▸ WORK TO BE COMPLETED: Find the word "registerWrite" in the data, then copy each line where it is found.

(Records contained in a dataset)
§
theorem execWakeLinkUp_keeps {s0 s : State} {a0} (h : Keeps s0 s) : KeepsO s0 (execWakeLinkUp a0 s) := by
  unfold execWakeLinkUp
  repeat' first
    | with_reducible assumption
    | (extract_lets +onlyGivenNames x)
    | with_reducible apply next_keeps
    | with_reducible apply onlyIf_keeps
    | with_reducible apply finishWake_keeps
    | with_reducible apply modNi_keeps
    | intro _ _
    | split

theorem execWakeTimeout_keeps {s0 s : State} {a0} (h : Keeps s0 s) : KeepsO s0 (execWakeTimeout a0 s) := by
  unfold execWakeTimeout
  repeat' first
    | with_reducible assumption
    | (extract_lets +onlyGivenNames x)
    | with_reducible apply next_keeps
    | with_reducible apply onlyIf_keeps
    | with_reducible apply failWake_keeps
    | intro _ _
    | split

theorem execConfigValid_keeps {s0 s : State} (h : Keeps s0 s) : KeepsO s0 (execConfigValid s) := by
  unfold execConfigValid
  repeat' first
    | with_reducible assumption
    | (extract_lets +onlyGivenNames x; refine Keeps.cut (a := s0) (x := x) ?_ (fun hx => ?_); (on_goal 1 => (unfold x; clear x)); (on_goal 2 => clear_value x))
    | (extract_lets +onlyGivenNames x)
    | with_reducible apply next_keeps
    | with_reducible apply fset_keeps
    | with_reducible apply modNi_keeps
    | with_reducible apply onlyIf_keeps
    | with_reducible apply teiRestart_keeps
    | intro _ _
    | split

theorem execFabSleep_keeps {s0 s : State} (h : Keeps s0 s) : KeepsO s0 (execFabSleep s) := by
  unfold execFabSleep
  repeat' first
    | with_reducible assumption
    | with_reducible rfl
    | (extract_lets +onlyGivenNames x; refine Keeps.cut (a := s0) (x := x) ?_ (fun hx => ?_); (on_goal 1 => (unfold x; clear x)); (on_goal 2 => clear_value x))
    | with_reducible apply next_keeps
    | with_reducible apply pwrRefuse_keeps
    | with_reducible apply modPower_keeps
    | with_reducible apply fset_keeps
    | with_reducible apply pwrAccept_keeps
    | with_reducible apply forEach_keeps
    | with_reducible apply startEntry_keeps
    | intro _
    | split

theorem execF3NoReturn_keeps {s0 s : State} (h : Keeps s0 s) : KeepsO s0 (execF3NoReturn s) := by
  unfold execF3NoReturn
  repeat' first
    | with_reducible assumption
    | with_reducible rfl
    | (extract_lets +onlyGivenNames x)
    | with_reducible apply next_keeps
    | with_reducible apply forEach_keeps
    | with_reducible apply modNi_keeps
    | with_reducible apply modPower_keeps
    | intro _
    | split

theorem execF3Entered_keeps {s0 s : State} {a1} (h : Keeps s0 s) : KeepsO s0 (execF3Entered s a1) := by
  unfold execF3Entered
  repeat' first
    | with_reducible assumption
    | with_reducible rfl
    | (extract_lets +onlyGivenNames x; refine Keeps.cut (a := s0) (x := x) ?_ (fun hx => ?_); (on_goal 1 => (unfold x; clear x)); (on_goal 2 => clear_value x))
    | (extract_lets +onlyGivenNames x)
    | with_reducible apply next_keeps
    | with_reducible apply forEach_keeps
    | with_reducible apply failBank_keeps
    | with_reducible apply modNi_keeps
    | with_reducible apply modPower_keeps
    | with_reducible apply fset_keeps
    | with_reducible apply flag_keeps
    | with_reducible apply onlyIf_keeps
    | with_reducible apply startF3Wake_keeps
    | with_reducible apply foldl_keeps
    | (with_reducible apply mk_keeps; with_reducible assumption; all_goals with_reducible rfl)
    | intro _ _ _
    | intro _ _
    | intro _
    | split

theorem execFabWake_keeps {s0 s : State} (h : Keeps s0 s) : KeepsO s0 (execFabWake s) := by
  unfold execFabWake
  repeat' first
    | with_reducible assumption
    | with_reducible rfl
    | (extract_lets +onlyGivenNames x; refine Keeps.cut (a := s0) (x := x) ?_ (fun hx => ?_); (on_goal 1 => (unfold x; clear x)); (on_goal 2 => clear_value x))
    | with_reducible apply next_keeps
    | with_reducible apply pwrAccept_keeps
    | with_reducible apply modPower_keeps
    | with_reducible apply abortF3_keeps
    | with_reducible apply startF3Wake_keeps
    | intro _
    | split

theorem execF3PowerGood_keeps {s0 s : State} {a0 a1} (h : Keeps s0 s) : KeepsO s0 (execF3PowerGood a0 s a1) := by
  unfold execF3PowerGood
  repeat' first
    | with_reducible assumption
    | with_reducible rfl
    | (extract_lets +onlyGivenNames x; refine Keeps.cut (a := s0) (x := x) ?_ (fun hx => ?_); (on_goal 1 => (unfold x; clear x)); (on_goal 2 => clear_value x))
    | (extract_lets +onlyGivenNames x)
    | with_reducible apply next_keeps
    | with_reducible apply modPower_keeps
    | with_reducible apply forEach_keeps
    | with_reducible apply clearFields_keeps
    | with_reducible apply failBank_keeps
    | with_reducible apply startWake_keeps
    | (with_reducible apply mk_keeps; with_reducible assumption; all_goals with_reducible rfl)
    | intro _
    | split

theorem execF3WakeDone_keeps {s0 s : State} (h : Keeps s0 s) : KeepsO s0 (execF3WakeDone s) := by
  unfold execF3WakeDone
  repeat' first
    | with_reducible assumption
    | (extract_lets +onlyGivenNames x; refine Keeps.cut (a := s0) (x := x) ?_ (fun hx => ?_); (on_goal 1 => (unfold x; clear x)); (on_goal 2 => clear_value x))
    | with_reducible apply next_keeps
    | with_reducible apply flag_keeps
    | with_reducible apply fset_keeps
    | with_reducible apply forEach_keeps
    | with_reducible apply startWake_keeps
    | intro _ _ _
    | split

theorem modStrip_keeps {s0 s : State} {f} (h : Keeps s0 s) (hf : ∀ x, (f x).log = x.log) : Keeps s0
    (modStrip f s) := by
  unfold modStrip; exact Keeps.view h rfl rfl rfl rfl rfl (hf _) rfl rfl rfl rfl rfl rfl rfl
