-- ==== Sys2Proof/Laws/State.lean ====
section
/-! SUPPORT. One lemma for each field of State under each named update, so that no proof unfolds a record update. -/

namespace Sys2Proof.Machine

variable (s : State)

/-! ## fset -/

@[simp] theorem fset_pending (page : Nat) (f : Fld) (v i : Nat) : (fset page f v s i).pending = s.pending := rfl
@[simp] theorem fset_free (page : Nat) (f : Fld) (v i : Nat) : (fset page f v s i).free = s.free := rfl
@[simp] theorem fset_cyc (page : Nat) (f : Fld) (v i : Nat) : (fset page f v s i).cyc = s.cyc := rfl
@[simp] theorem fset_ticks (page : Nat) (f : Fld) (v i : Nat) : (fset page f v s i).ticks = s.ticks := rfl
@[simp] theorem fset_sixths (page : Nat) (f : Fld) (v i : Nat) : (fset page f v s i).sixths = s.sixths := rfl
@[simp] theorem fset_us (page : Nat) (f : Fld) (v i : Nat) : (fset page f v s i).us = s.us := rfl
@[simp] theorem fset_mtime (page : Nat) (f : Fld) (v i : Nat) : (fset page f v s i).mtime = s.mtime := rfl
@[simp] theorem fset_pins (page : Nat) (f : Fld) (v i : Nat) : (fset page f v s i).pins = s.pins := rfl
@[simp] theorem fset_regs (page : Nat) (f : Fld) (v i : Nat) : (fset page f v s i).regs = tput (resetOf page f i) s.regs (fkey page f i) (v % 2 ^ f.w) := rfl
@[simp] theorem fset_staged (page : Nat) (f : Fld) (v i : Nat) : (fset page f v s i).staged = s.staged := rfl
@[simp] theorem fset_stagedNow (page : Nat) (f : Fld) (v i : Nat) : (fset page f v s i).stagedNow = s.stagedNow := rfl
@[simp] theorem fset_chans (page : Nat) (f : Fld) (v i : Nat) : (fset page f v s i).chans = s.chans := rfl
@[simp] theorem fset_routers (page : Nat) (f : Fld) (v i : Nat) : (fset page f v s i).routers = s.routers := rfl
@[simp] theorem fset_rt (page : Nat) (f : Fld) (v i : Nat) : (fset page f v s i).rt = s.rt := rfl
@[simp] theorem fset_rtImg (page : Nat) (f : Fld) (v i : Nat) : (fset page f v s i).rtImg = s.rtImg := rfl
@[simp] theorem fset_nis (page : Nat) (f : Fld) (v i : Nat) : (fset page f v s i).nis = s.nis := rfl
@[simp] theorem fset_time (page : Nat) (f : Fld) (v i : Nat) : (fset page f v s i).time = s.time := rfl
@[simp] theorem fset_art (page : Nat) (f : Fld) (v i : Nat) : (fset page f v s i).art = s.art := rfl
@[simp] theorem fset_fence (page : Nat) (f : Fld) (v i : Nat) : (fset page f v s i).fence = s.fence := rfl
@[simp] theorem fset_artHold (page : Nat) (f : Fld) (v i : Nat) : (fset page f v s i).artHold = s.artHold := rfl
@[simp] theorem fset_artCmd (page : Nat) (f : Fld) (v i : Nat) : (fset page f v s i).artCmd = s.artCmd := rfl
@[simp] theorem fset_artWait (page : Nat) (f : Fld) (v i : Nat) : (fset page f v s i).artWait = s.artWait := rfl
@[simp] theorem fset_artLongAt (page : Nat) (f : Fld) (v i : Nat) : (fset page f v s i).artLongAt = s.artLongAt := rfl
@[simp] theorem fset_lookups (page : Nat) (f : Fld) (v i : Nat) : (fset page f v s i).lookups = s.lookups := rfl
@[simp] theorem fset_faults (page : Nat) (f : Fld) (v i : Nat) : (fset page f v s i).faults = s.faults := rfl
@[simp] theorem fset_swapUs (page : Nat) (f : Fld) (v i : Nat) : (fset page f v s i).swapUs = s.swapUs := rfl
@[simp] theorem fset_swapTick (page : Nat) (f : Fld) (v i : Nat) : (fset page f v s i).swapTick = s.swapTick := rfl
@[simp] theorem fset_swapStalled (page : Nat) (f : Fld) (v i : Nat) : (fset page f v s i).swapStalled = s.swapStalled := rfl
@[simp] theorem fset_unsure (page : Nat) (f : Fld) (v i : Nat) : (fset page f v s i).unsure = s.unsure := rfl
@[simp] theorem fset_unsureGen (page : Nat) (f : Fld) (v i : Nat) : (fset page f v s i).unsureGen = s.unsureGen := rfl
@[simp] theorem fset_flipUs (page : Nat) (f : Fld) (v i : Nat) : (fset page f v s i).flipUs = s.flipUs := rfl
@[simp] theorem fset_flipTick (page : Nat) (f : Fld) (v i : Nat) : (fset page f v s i).flipTick = s.flipTick := rfl
@[simp] theorem fset_flipStalled (page : Nat) (f : Fld) (v i : Nat) : (fset page f v s i).flipStalled = s.flipStalled := rfl
@[simp] theorem fset_swapLim (page : Nat) (f : Fld) (v i : Nat) : (fset page f v s i).swapLim = s.swapLim := rfl
@[simp] theorem fset_flipLim (page : Nat) (f : Fld) (v i : Nat) : (fset page f v s i).flipLim = s.flipLim := rfl
@[simp] theorem fset_rsvRun (page : Nat) (f : Fld) (v i : Nat) : (fset page f v s i).rsvRun = s.rsvRun := rfl
@[simp] theorem fset_rsvWait (page : Nat) (f : Fld) (v i : Nat) : (fset page f v s i).rsvWait = s.rsvWait := rfl
@[simp] theorem fset_rsvCfgChg (page : Nat) (f : Fld) (v i : Nat) : (fset page f v s i).rsvCfgChg = s.rsvCfgChg := rfl
@[simp] theorem fset_errLog (page : Nat) (f : Fld) (v i : Nat) : (fset page f v s i).errLog = s.errLog := rfl
@[simp] theorem fset_stableUs (page : Nat) (f : Fld) (v i : Nat) : (fset page f v s i).stableUs = s.stableUs := rfl
@[simp] theorem fset_slots (page : Nat) (f : Fld) (v i : Nat) : (fset page f v s i).slots = s.slots := rfl
@[simp] theorem fset_power (page : Nat) (f : Fld) (v i : Nat) : (fset page f v s i).power = s.power := rfl
@[simp] theorem fset_strip (page : Nat) (f : Fld) (v i : Nat) : (fset page f v s i).strip = s.strip := rfl
@[simp] theorem fset_fuses (page : Nat) (f : Fld) (v i : Nat) : (fset page f v s i).fuses = s.fuses := rfl
@[simp] theorem fset_ledger (page : Nat) (f : Fld) (v i : Nat) : (fset page f v s i).ledger = s.ledger := rfl
@[simp] theorem fset_lc (page : Nat) (f : Fld) (v i : Nat) : (fset page f v s i).lc = s.lc := rfl
@[simp] theorem fset_smx (page : Nat) (f : Fld) (v i : Nat) : (fset page f v s i).smx = s.smx := rfl
@[simp] theorem fset_mem (page : Nat) (f : Fld) (v i : Nat) : (fset page f v s i).mem = s.mem := rfl
@[simp] theorem fset_refillAt (page : Nat) (f : Fld) (v i : Nat) : (fset page f v s i).refillAt = s.refillAt := rfl
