-- ==== Sys2Proof/Laws/PerInstr.lean ====
section
/-! SUPPORT. Which commands are well formed: those whose channels, router ports and pages exist, one lemma for each command. -/

namespace Sys2Proof.Laws.Wf

open Sys2Proof Sys2Proof.Machine

/-- The channels that a command names. -/
def chansOf : Instr → List Nat
  | .flitReceive ch _ | .replay ch | .replayTo ch | .retrainDone ch _ | .trainDone ch | .flitGrant ch => [ch.val]
  | .starveLimit ch _ _ => [ch.val]
  | _ => []

/-- The router inputs that a command names: the router and the port index. -/
def inputsOf : Instr → List (Nat × Nat)
  | .headArrive r inp _ | .buildStoreConsume r inp _ => [(r.val, inp.val)]
  | .absorb r inp _ => if inp.val = 14 then [] else [(r.val, inp.val)]
  | .starveLimit ch inp _ => if 1024 ≤ ch.val ∨ inp.val = 14 then [] else [(ch.val / 16, inp.val)]
  | _ => []

/-- The pages that a command names. -/
def pagesOf : Instr → List Nat
  | .commit page | .abort page | .quiesce page _ _ | .quiesced page | .gcJoin page | .gcLeave page | .irqSet page _
  | .registerWrite page _ _ => [page.val]
  | _ => []

/-- The offset of a register write is a whole word's. -/
def alignedOf : Instr → Prop
  | .registerWrite _ off _ => off.toNat % 8 = 0
  | _ => True

/-- A command is well formed exactly when the units it names exist. -/
def Statement (i : Instr) : Prop :=
  i.wf = true ↔ (∀ c ∈ chansOf i, hasChan c = true) ∧ (∀ x ∈ inputsOf i, hasPort x.1 x.2 = true)
    ∧ (∀ g ∈ pagesOf i, ∃ kd, kindOf g = some kd) ∧ alignedOf i

/-- A command that names no unit that could be absent. -/
theorem plain {i : Instr} (h : i.wf = true) (hc : chansOf i = []) (hi : inputsOf i = []) (hp : pagesOf i = [])
    (ha : alignedOf i) : Statement i := by
  simp [Statement, h, hc, hi, hp, ha]

/-- A command on one channel. -/
theorem ofChan {i : Instr} {c : Nat} (h : i.wf = hasChan c) (hc : chansOf i = [c]) (hi : inputsOf i = [])
    (hp : pagesOf i = []) (ha : alignedOf i) : Statement i := by
  simp [Statement, h, hc, hi, hp, ha]

/-- A command on one router input. -/
theorem ofInput {i : Instr} {r k : Nat} (h : i.wf = hasPort r k) (hc : chansOf i = []) (hi : inputsOf i = [(r, k)])
    (hp : pagesOf i = []) (ha : alignedOf i) : Statement i := by
  simp [Statement, h, hc, hi, hp, ha]

/-- A command on one page. -/
theorem ofPage {i : Instr} {g : Nat} (h : i.wf = (kindOf g).isSome) (hc : chansOf i = []) (hi : inputsOf i = [])
    (hp : pagesOf i = [g]) (ha : alignedOf i) : Statement i := by
  simp [Statement, h, hc, hi, hp, ha, Option.isSome_iff_exists]

end Sys2Proof.Laws.Wf

open Sys2Proof Sys2Proof.Machine

theorem Sys2Proof.Laws.Wf.aonReset : Sys2Proof.Laws.Wf.Statement (.aonReset) :=
  Sys2Proof.Laws.Wf.plain rfl rfl rfl rfl trivial

theorem Sys2Proof.Laws.Wf.bootCopyDone (readBackOk : Bool) : Sys2Proof.Laws.Wf.Statement (.bootCopyDone readBackOk) :=
  Sys2Proof.Laws.Wf.plain rfl rfl rfl rfl trivial

theorem Sys2Proof.Laws.Wf.bootDone : Sys2Proof.Laws.Wf.Statement (.bootDone) :=
  Sys2Proof.Laws.Wf.plain rfl rfl rfl rfl trivial

theorem Sys2Proof.Laws.Wf.flitReceive (ch : ChanId) (err : WireFlit) : Sys2Proof.Laws.Wf.Statement (.flitReceive ch err) :=
  Sys2Proof.Laws.Wf.ofChan rfl rfl rfl rfl trivial

theorem Sys2Proof.Laws.Wf.replay (ch : ChanId) : Sys2Proof.Laws.Wf.Statement (.replay ch) :=
  Sys2Proof.Laws.Wf.ofChan rfl rfl rfl rfl trivial

theorem Sys2Proof.Laws.Wf.replayTo (ch : ChanId) : Sys2Proof.Laws.Wf.Statement (.replayTo ch) :=
  Sys2Proof.Laws.Wf.ofChan rfl rfl rfl rfl trivial

theorem Sys2Proof.Laws.Wf.retrainDone (ch : ChanId) (replayOk : Bool) : Sys2Proof.Laws.Wf.Statement (.retrainDone ch replayOk) :=
  Sys2Proof.Laws.Wf.ofChan rfl rfl rfl rfl trivial

theorem Sys2Proof.Laws.Wf.trainDone (ch : ChanId) : Sys2Proof.Laws.Wf.Statement (.trainDone ch) :=
  Sys2Proof.Laws.Wf.ofChan rfl rfl rfl rfl trivial

theorem Sys2Proof.Laws.Wf.headArrive (r : RouterId) (inp : PortIdx) (vc : Vc) : Sys2Proof.Laws.Wf.Statement (.headArrive r inp vc) :=
  Sys2Proof.Laws.Wf.ofInput rfl rfl rfl rfl trivial

theorem Sys2Proof.Laws.Wf.buildStoreConsume (r : RouterId) (inp : PortIdx) (vc : Vc) : Sys2Proof.Laws.Wf.Statement (.buildStoreConsume r inp vc) :=
  Sys2Proof.Laws.Wf.ofInput rfl rfl rfl rfl trivial

theorem Sys2Proof.Laws.Wf.flitGrant (ch : ChanId) : Sys2Proof.Laws.Wf.Statement (.flitGrant ch) :=
  Sys2Proof.Laws.Wf.ofChan rfl rfl rfl rfl trivial

theorem Sys2Proof.Laws.Wf.starveLimit (ch : ChanId) (inp : Fin 15) (vc : Vc) : Sys2Proof.Laws.Wf.Statement (.starveLimit ch inp vc) :=
  by
  have h : Instr.wf (.starveLimit ch inp vc) = wfPoint ch inp := rfl
  simp only [Sys2Proof.Laws.Wf.Statement, Sys2Proof.Laws.Wf.chansOf, Sys2Proof.Laws.Wf.inputsOf, Sys2Proof.Laws.Wf.pagesOf, Sys2Proof.Laws.Wf.alignedOf, h, wfPoint, wfChan]
  by_cases h1 : 1024 ≤ ch.val <;> by_cases h2 : inp.val = 14 <;> simp [h1, h2]

theorem Sys2Proof.Laws.Wf.absorb (r : RouterId) (inp : Fin 15) (vc : Vc) : Sys2Proof.Laws.Wf.Statement (.absorb r inp vc) :=
  by
  have h : Instr.wf (.absorb r inp vc) = (inp.val == 14 || wfIn r inp.val) := rfl
  simp only [Sys2Proof.Laws.Wf.Statement, Sys2Proof.Laws.Wf.chansOf, Sys2Proof.Laws.Wf.inputsOf, Sys2Proof.Laws.Wf.pagesOf, Sys2Proof.Laws.Wf.alignedOf, h, wfIn]
  by_cases h2 : inp.val = 14 <;> simp [h2]

theorem Sys2Proof.Laws.Wf.flipArm : Sys2Proof.Laws.Wf.Statement (.flipArm) :=
  Sys2Proof.Laws.Wf.plain rfl rfl rfl rfl trivial

theorem Sys2Proof.Laws.Wf.flipDisarm : Sys2Proof.Laws.Wf.Statement (.flipDisarm) :=
  Sys2Proof.Laws.Wf.plain rfl rfl rfl rfl trivial

theorem Sys2Proof.Laws.Wf.flipRearm : Sys2Proof.Laws.Wf.Statement (.flipRearm) :=
  Sys2Proof.Laws.Wf.plain rfl rfl rfl rfl trivial

theorem Sys2Proof.Laws.Wf.routeFlip : Sys2Proof.Laws.Wf.Statement (.routeFlip) :=
  Sys2Proof.Laws.Wf.plain rfl rfl rfl rfl trivial

theorem Sys2Proof.Laws.Wf.drainSample : Sys2Proof.Laws.Wf.Statement (.drainSample) :=
  Sys2Proof.Laws.Wf.plain rfl rfl rfl rfl trivial

theorem Sys2Proof.Laws.Wf.drainStall : Sys2Proof.Laws.Wf.Statement (.drainStall) :=
  Sys2Proof.Laws.Wf.plain rfl rfl rfl rfl trivial

theorem Sys2Proof.Laws.Wf.rtData (r : RouterId) (value : Word) : Sys2Proof.Laws.Wf.Statement (.rtData r value) :=
  Sys2Proof.Laws.Wf.plain rfl rfl rfl rfl trivial

theorem Sys2Proof.Laws.Wf.teiRequest (p : Port) (sub : Submission) : Sys2Proof.Laws.Wf.Statement (.teiRequest p sub) :=
  Sys2Proof.Laws.Wf.plain rfl rfl rfl rfl trivial

theorem Sys2Proof.Laws.Wf.artLookup (engine : Fin 8) (bad17 badBank : Bool) : Sys2Proof.Laws.Wf.Statement (.artLookup engine bad17 badBank) :=
  Sys2Proof.Laws.Wf.plain rfl rfl rfl rfl trivial

theorem Sys2Proof.Laws.Wf.verdictReturn (p : Port) : Sys2Proof.Laws.Wf.Statement (.verdictReturn p) :=
  Sys2Proof.Laws.Wf.plain rfl rfl rfl rfl trivial

theorem Sys2Proof.Laws.Wf.admission (p : Port) : Sys2Proof.Laws.Wf.Statement (.admission p) :=
  Sys2Proof.Laws.Wf.plain rfl rfl rfl rfl trivial

theorem Sys2Proof.Laws.Wf.niInject (p : Port) : Sys2Proof.Laws.Wf.Statement (.niInject p) :=
  Sys2Proof.Laws.Wf.plain rfl rfl rfl rfl trivial

theorem Sys2Proof.Laws.Wf.responseArrive (p : Port) (vc : Vc) : Sys2Proof.Laws.Wf.Statement (.responseArrive p vc) :=
  Sys2Proof.Laws.Wf.plain rfl rfl rfl rfl trivial

theorem Sys2Proof.Laws.Wf.teiDeliver (p : Port) : Sys2Proof.Laws.Wf.Statement (.teiDeliver p) :=
  Sys2Proof.Laws.Wf.plain rfl rfl rfl rfl trivial

theorem Sys2Proof.Laws.Wf.deliveryCredit (p : Port) (vc : Vc) : Sys2Proof.Laws.Wf.Statement (.deliveryCredit p vc) :=
  Sys2Proof.Laws.Wf.plain rfl rfl rfl rfl trivial

theorem Sys2Proof.Laws.Wf.waypointAccept (p : Port) (vc : Vc) : Sys2Proof.Laws.Wf.Statement (.waypointAccept p vc) :=
  Sys2Proof.Laws.Wf.plain rfl rfl rfl rfl trivial

theorem Sys2Proof.Laws.Wf.teiResponse (p : Port) (sub : Submission) : Sys2Proof.Laws.Wf.Statement (.teiResponse p sub) :=
  Sys2Proof.Laws.Wf.plain rfl rfl rfl rfl trivial

theorem Sys2Proof.Laws.Wf.teiRelay (p : Port) (sub : Submission) : Sys2Proof.Laws.Wf.Statement (.teiRelay p sub) :=
  Sys2Proof.Laws.Wf.plain rfl rfl rfl rfl trivial

theorem Sys2Proof.Laws.Wf.teiFetch (p : Port) (sub : Submission) : Sys2Proof.Laws.Wf.Statement (.teiFetch p sub) :=
  Sys2Proof.Laws.Wf.plain rfl rfl rfl rfl trivial

theorem Sys2Proof.Laws.Wf.legacyTimeout (p : Port) (tag : BitVec 11) : Sys2Proof.Laws.Wf.Statement (.legacyTimeout p tag) :=
  Sys2Proof.Laws.Wf.plain rfl rfl rfl rfl trivial

theorem Sys2Proof.Laws.Wf.sadWrite (p : Port) (k : Fin 64) (word1 : Bool) (value : Word) : Sys2Proof.Laws.Wf.Statement (.sadWrite p k word1 value) :=
  Sys2Proof.Laws.Wf.plain rfl rfl rfl rfl trivial

theorem Sys2Proof.Laws.Wf.clsW1 (h : HostId) (value : Word) : Sys2Proof.Laws.Wf.Statement (.clsW1 h value) :=
  Sys2Proof.Laws.Wf.plain rfl rfl rfl rfl trivial

theorem Sys2Proof.Laws.Wf.dmW1 (k : Fin 16) (value : Word) : Sys2Proof.Laws.Wf.Statement (.dmW1 k value) :=
  Sys2Proof.Laws.Wf.plain rfl rfl rfl rfl trivial

theorem Sys2Proof.Laws.Wf.tbRefLoss (edges : Bool) : Sys2Proof.Laws.Wf.Statement (.tbRefLoss edges) :=
  Sys2Proof.Laws.Wf.plain rfl rfl rfl rfl trivial

theorem Sys2Proof.Laws.Wf.acquire (lockUs : Nat) : Sys2Proof.Laws.Wf.Statement (.acquire lockUs) :=
  Sys2Proof.Laws.Wf.plain rfl rfl rfl rfl trivial

theorem Sys2Proof.Laws.Wf.tbFrame (cells : BitVec 200) : Sys2Proof.Laws.Wf.Statement (.tbFrame cells) :=
  Sys2Proof.Laws.Wf.plain rfl rfl rfl rfl trivial

theorem Sys2Proof.Laws.Wf.codeLoss : Sys2Proof.Laws.Wf.Statement (.codeLoss) :=
  Sys2Proof.Laws.Wf.plain rfl rfl rfl rfl trivial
§
▸ TASK SOLUTION:
  | .registerWrite page _ _ => [page.val]
  | .registerWrite _ off _ => off.toNat % 8 = 0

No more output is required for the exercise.